Of course, the Democratic leadership knows all this. Which is why they have always said they do not want to push for impeachment or removal, and probably will not. They also know—and they know that Trump’s supporters know—that a campaign-law violation has no more political substance than Bill Clinton’s perjury. They know that they are not likely to win that fight in the Senate. They know the can of worms they are opening with charges that could be levied against most rich politicians. And, most importantly, they know the fight they will have to wage will be intensely divisive and will deeply undermine confidence in the political system, however it ends up.
The Democrats much prefer to have Trump in office to kick around politically. The most likely scenario is that they will make a cloakroom agreement with Republicans not to go too far, while they continue to whip up Trump-Putin “Russiagate” fever among their constituency. They will continue to stoke anticipation of a smoking “collusion” gun from Mueller, which will probably never come. The Democrats are not really after impeaching Trump; they are after stringing along their progressive voters.

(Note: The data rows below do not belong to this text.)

/-- The state code of a group from those of its children, rules 2 to 6 of R16. -/
def groupState (l : List Nat) : Nat :=
  if l.all (· == stOff) then stOff
  else if l.all (fun x => x == stOff || x == stStopped) then stStopped
  else if l.any (fun x => x == stDegraded || x == stFailed) then stDegraded
  else if l.any (· == stStarting) then stStarting
  else stRunning

/-- The state code of a unit, a group's derived from its children (R16); the first argument bounds the depth. -/
def State.stateGo (s : State) : Nat → Nat → Nat
  | 0, uid => s.ownState uid
  | f + 1, uid =>
    if isGroup uid then
      if uid = 0 then (if s.sup.bootRom then stFailed else groupState ((unitChildren uid).map (s.stateGo f)))
      else if s.ownState uid = stFailed then stFailed
      else groupState ((unitChildren uid).map (s.stateGo f))
    else s.ownState uid

/-- The state code of a unit (R15, R16). -/
def State.unitState (s : State) (uid : Nat) : Nat := s.stateGo 4 uid

/-- A unit that serves: RUNNING or DEGRADED. -/
def State.serving (s : State) (uid : Nat) : Bool :=
  let x := s.unitState uid
  x == stRunning || x == stDegraded

/-- Sets a unit's own state. -/
def State.setUnit (s : State) (uid st : Nat) : State := { s with us := kvPut s.us uid st }

/-- Sets the states of several units. -/
def State.setUnits (s : State) (l : List Nat) (st : Nat) : State := l.foldl (fun t u => t.setUnit u st) s

/-- Sets sticky bits of a unit's fault summary (R17): 3 corrected, 4 uncorrected, 5 timeout, 6 CONFIG_REJECTED. -/
def State.stick (s : State) (uid bitNo : Nat) : State :=
  { s with sticky := kvPut s.sticky uid (kvGet 0 s.sticky uid ||| 2 ^ bitNo) }

/-- The lifecycle state codes of R470. -/
def lcFactory : Nat := 1
/-- INTEGRATION. -/
def lcIntegration : Nat := 2
/-- FIELD. -/
def lcField : Nat := 3
/-- RETURNED. -/
def lcReturned : Nat := 4

/-- The control domain runs: the mode is ACTIVE, no reset is held and the scan test does not run (R452, R456, R471). -/
def State.powered (s : State) : Bool := s.aon.mode == 0 && !s.sup.held && !s.sup.scan

/-- The write fence is up (R342). -/
def State.fenced (s : State) : Bool := s.nv.fence.isSome

/-- A source of Sheepdog is lasting (R459). -/
def State.lasting (s : State) (src : Nat) : Bool := (kvGet {} s.sup.srcs src).st == 2

/-- The trust pair has a lasting fault (R463). -/
def State.trustLost (s : State) : Bool := s.lasting 0x01

/-- Conservative mode (R467). -/
def State.conservative (s : State) : Bool := s.lasting 0x07

/-- A monotonic counter's stored value plus its pending count (R343). -/
def State.counter (s : State) (c : Nat) : Nat := (kvGet {} s.rr.ctrs c).value + kvGet 0 s.nv.pend c

/-- The network time in us at peripheral clock t (R434, R435). -/
def State.netAt (s : State) (t : Nat) : Nat :=
  if s.bell.st = 3 then s.bell.mBase.2 + (t - s.bell.mBase.1) * 5 / 384
  else
    match s.bell.pair, s.bell.rate with
    | some q, some r => max s.bell.floor (if r.2 = 0 then q.2 else q.2 + r.1 * (t - q.1) / r.2)
    | _, _ => 0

In the meantime, the delightful Trump-effect—his constant embarrassment of American political self-righteousness and discomfiting of both political parties—will continue apace.
By the way, for those who think that Manafort’s conviction portends a smoking gun, based on his work for “pro-Kremlin Viktor Yanukovych,” as the NYT and other liberals persistently call him, I would suggest looking at this Twitter thread by Aaron Maté. It’s a brilliant shredding of Rachel Maddow’s (and, to a lesser extent, Chris Hayes’s) version of the deceptive implication—presented as an indisputable fact—that Manafort’s work for Yanukovych is proof that he (and by extension, Trump) was working for Putin. As Maté shows, that is actually indisputably false. Manafort was working hard to turn Yanukovych away from Russia to the EU and the West, and the evidence of that is abundant and easily available. It was given in the trial, though you’d never know that from reading the NYT or listening to MSNBC. As a former Ukraine Foreign Ministry spokesman said: “If it weren’t for Paul, Ukraine would have gone under Russia much earlier. He was the one dragging Yanukovich to the West.” And the Democrats know this.
And if you think Cohen is harboring secret knowledge of Trump-Russia collusion that he’s going to turn over to Mueller, take look at Maté’s thread on that.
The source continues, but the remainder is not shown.